# Questions about 1911?



## double t (Dec 28, 2006)

I have made a decision that I want a 1911 style piston but I am having hard time deciding which one. I have been looking at the Kimber TLE/RL II, & the Para Nite-Tac (both single stack & high capacity). Today I went by my local gun shop and noticed the Sig Arms 1911 Rail model. I can't make up my mind so I need help. I have a few questions I was hoping someone could help me out with:
1. How is the Sig 1911? I have not read anything about them and wanted to know if they are reliable & accurate.
2. How is the Para high capacity models compared to the single stack in terms of how the gun feels in your hand? Do the hogue finger groove grips fit the high capacity models?
3. Which gun is the best in terms of parts (which is the better made gun I guess)?

Thanks for any help or advice you guys can give me. I want to make the right choice and I know that ultimately that it is up to me but I wanted to hear from some people who have experience with these models and brands.


----------



## tony pasley (May 6, 2006)

Well a little more info is needed to give any sound advice.
What is the main use for it to be?
What is your experience with a 1911?
What is your price range?


----------



## submoa (Dec 16, 2007)

SIG's 1911 design team is headed by Matt McLearn. SIG 1911s are frankenstiened from Caspian, Wilson, EMC, EGW, and Grieder parts in New Hampshire (not Switzerland or Germany). 
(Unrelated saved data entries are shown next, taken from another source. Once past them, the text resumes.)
-- ==== Sys2Proof/Machine/Line.lean ====
section
/-!
DEFINITION. Sys2Proof/Machine/Line.lean: the verbs of the line itself (parameters, sessions, enumeration, ROLL, WHY,
EVENTS) and the events of the wire (R42 to R91, R515 to R525).
-/

namespace Sys2Proof.Machine

/-! ## Parameters (R77, R515 to R518) -/

/-- GET path (R516). -/
def execGet (h : Hdr) (obj : Nat) (s : State) : Ans :=
  .next (s.verb h .get false false (fun s =>
    match cardOf obj with
    | none => bad s .object 2 none none
    | some _ => good s [s.valueLine obj] (some obj) none))

/-- The value that a SET asks for (R517). -/
def State.asked (obj : Nat) (arg : PArg) (s : State) : PVal :=
  match arg with
  | .val v => v
  | .dflt => s.pdefault obj

/-- SET path value (R89, R516 to R518). A path the part does not have is recorded with object 0. -/
def runSet (h : Hdr) (obj : Nat) (arg : PArg) (s : State) : Done :=
  let v := s.asked obj arg
  match cardOf obj with
  | none => bad s .object 2 none (some { action := 1, obj := 0, old := .num 0, new := avalOf v })
  | some c =>
    let aud : Option Aud := some (s.setAud obj v)
    needs c.level s (some obj) aud (
      if !s.rangeOk obj v then bad s .range 3 (some obj) aud
      else if s.setBlocked obj v then bad s .state 0 (some obj) aud
      else s.applySet (s.lineOrigin h) obj v)

/-- The line of `runSet`. -/
def execSet (h : Hdr) (obj : Nat) (arg : PArg) (s : State) : Ans :=
  .next (s.change (.set h obj arg) h .set true false (runSet h obj arg))

/-- SHOW PART (R77). -/
def execShowPart (h : Hdr) (s : State) : Ans :=
  .next (s.verb h .show false false (fun s =>
    good s [.part s.part.variant s.part.eui s.image.activeVer s.line.address s.line.chainMark s.line.solo
      (s.pnat Obj.lineMode == 1) s.line.level] none none))

/-- The objects whose paths begin with a text, rising (R515). -/
def matchingObjs (pre : String) : List Nat :=
  (List.range cards.length).filterMap (fun k =>
    match cards[k]? with
    | some c => if pre.toList.isPrefixOf c.name.toList then some (k + 1) else none
    | none => none)

/-- SHOW with the beginning of a path (R515); one that matches no path names no object. -/
def execShowPrefix (h : Hdr) (pre : String) (s : State) : Ans :=
  .next (s.verb h .show false false (fun s =>
    let l := matchingObjs pre
    if l.isEmpty then bad s .object 2 none none
    else good s (l.map (fun k => OutLine.pathValue k (s.pval k) (s.pnext k)) ++ [.dot]) none none))

/-! ## Sessions (R70 to R74) -/

/-- The lockout of R72 runs. -/
def State.lockedOut (s : State) : Bool := match s.line.lockout with | some t => decide (s.now < t) | none => false

/-- The audit record of an AUTH: the level before, and the level after or asked for (R521). -/
def State.authAud (asked after : Level) (s : State) : Aud :=
  { action := 2, obj := 768 + levelNum asked, old := .num (levelNum s.line.level), new := .num (levelNum after) }

/-- A failed AUTH (R72): the third in a row locks AUTH out for 60 s. DESIGN CHOICE (log 117): only a right response ends a
row of failures; a challenge asked for, a lower level entered and an AUTH KEY that succeeds leave it as it is, and an AUTH KEY
whose key cannot be unwrapped adds to it. -/
def State.authFailed (s : State) : State :=
  (s.count .keeper "auth.fail").onLine (fun l =>
    if s.lockedOut then l
    else if 3 ≤ l.authFails + 1 then { l with authFails := 0, lockout := some (s.now + secs 60) }
    else { l with authFails := l.authFails + 1 })

/-- AUTH level (R71): a challenge for a higher level; a level no higher than the session's is entered at once
(log 40). -/
def runAuthChallenge (h : Hdr) (level : Level) (s : State) : Done :=
  let t := s.count .keeper "auth.try"
  if s.lockedOut then bad t.authFailed .auth 0 none (some (s.authAud level level))
  else if s.allowed level then
    good (t.onLine (fun l => { l with level := level })) [.level level] none (some (s.authAud level level))
  else
    let (k, t) := t.draw
    let c : Challenge := { level := level, value := Config.freeChallenge k, at_ := s.now }
    good (t.onLine (fun l => { l with challenge := some c })) [.chal c.value] none
      (some (s.authAud level s.line.level))

/-- The line of `runAuthChallenge`. -/
def execAuthChallenge (h : Hdr) (level : Level) (s : State) : Ans :=
  .next (s.change (.authChallenge h level) h .auth false false (runAuthChallenge h level))

/-- The key of a level (R73). -/
def State.levelKey (l : Level) (s : State) : Key :=
  match l with
  | .custodian => s.roster.cuKey
  | _ => s.roster.opKey

/-- The response that a challenge asks for (R71). -/
def State.authAnswer (c : Challenge) (s : State) : BitVec 64 :=
  (Config.cmac (s.levelKey c.level)
    (beBytes 16 c.value.toNat ++ leBytes 1 (levelNum c.level) ++ leBytes 1 s.line.address
      ++ beBytes 8 s.part.eui.toNat)).extractLsb' 64 64

/-- A response is right: its challenge is outstanding, for its level, and 10 s old at most (R71, R72). -/
def State.authOk (level : Level) (resp : BitVec 64) (s : State) : Bool :=
  match s.line.challenge with
  | some c => c.level == level && decide (s.now ≤ c.at_ + secs 10) && resp == s.authAnswer c
  | none => false

/-- AUTH level response (R71, R72): a challenge is good for one response. -/
def runAuthResponse (h : Hdr) (level : Level) (resp : BitVec 64) (s : State) : Done :=
  let aud : Option Aud := some (s.authAud level level)
  let t := (s.count .keeper "auth.try").onLine (fun l => { l with challenge := none })
  if !s.lockedOut && s.authOk level resp then
    good (t.onLine (fun l => { l with level := level, authFails := 0 })) [.level level] none aud
  else bad t.authFailed .auth 0 none aud

/-- The line of `runAuthResponse`. -/
def execAuthResponse (h : Hdr) (level : Level) (resp : BitVec 64) (s : State) : Ans :=
  .next (s.change (.authResponse h level resp) h .auth false true (runAuthResponse h level resp))

/-- AUTH KEY level wrapped (R73). OBSERVER has no key (log 41). -/
def runAuthKey (h : Hdr) (level : Level) (wrapped : BitVec 192) (s : State) : Done :=
  let new := Config.unwrap s.roster.cuKey wrapped
  let aud : Option Aud := some
    { action := 3, obj := 768 + levelNum level, old := keyVal (some (s.levelKey level)), new := keyVal new }
  let t := s.count .keeper "auth.try"
  needs .custodian (if s.allowed .custodian then t else t.count .keeper "auth.fail") none aud (
    if s.lockedOut then bad t.authFailed .auth 0 none aud
    else if level == .observer then bad t .syntaxErr 3 none aud
    else
      match new with
      | none => bad t.authFailed .auth 0 none aud
      | some k =>
        good (t.onRoster (fun r => if level == .custodian then { r with cuKey := k } else { r with opKey := k }))
          [.key level] none aud)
Para Ordnance is a Canadian company that started out making double stack conversions for 1911s and is often credited for 'inventing' them. Para Ord makes their own parts on CNC machines and are significant for their "power" extractors and Light Double Action triggers. I have not heard if these parts are available separately from complete guns.

By brand alone, I would consider Para Ord's single stack guns "consumer grade." A comparable alternative to Kimber, Springfield, RIA, etc. If you want double stack 1911... Paras are the only game in town at that price range. For a better double stack 1911, you would have to step up to STI, SVI, etc.

Considering the parts that go into SIG 1911s, they would be a step above Para's single stack offerings in quality and price as well.


----------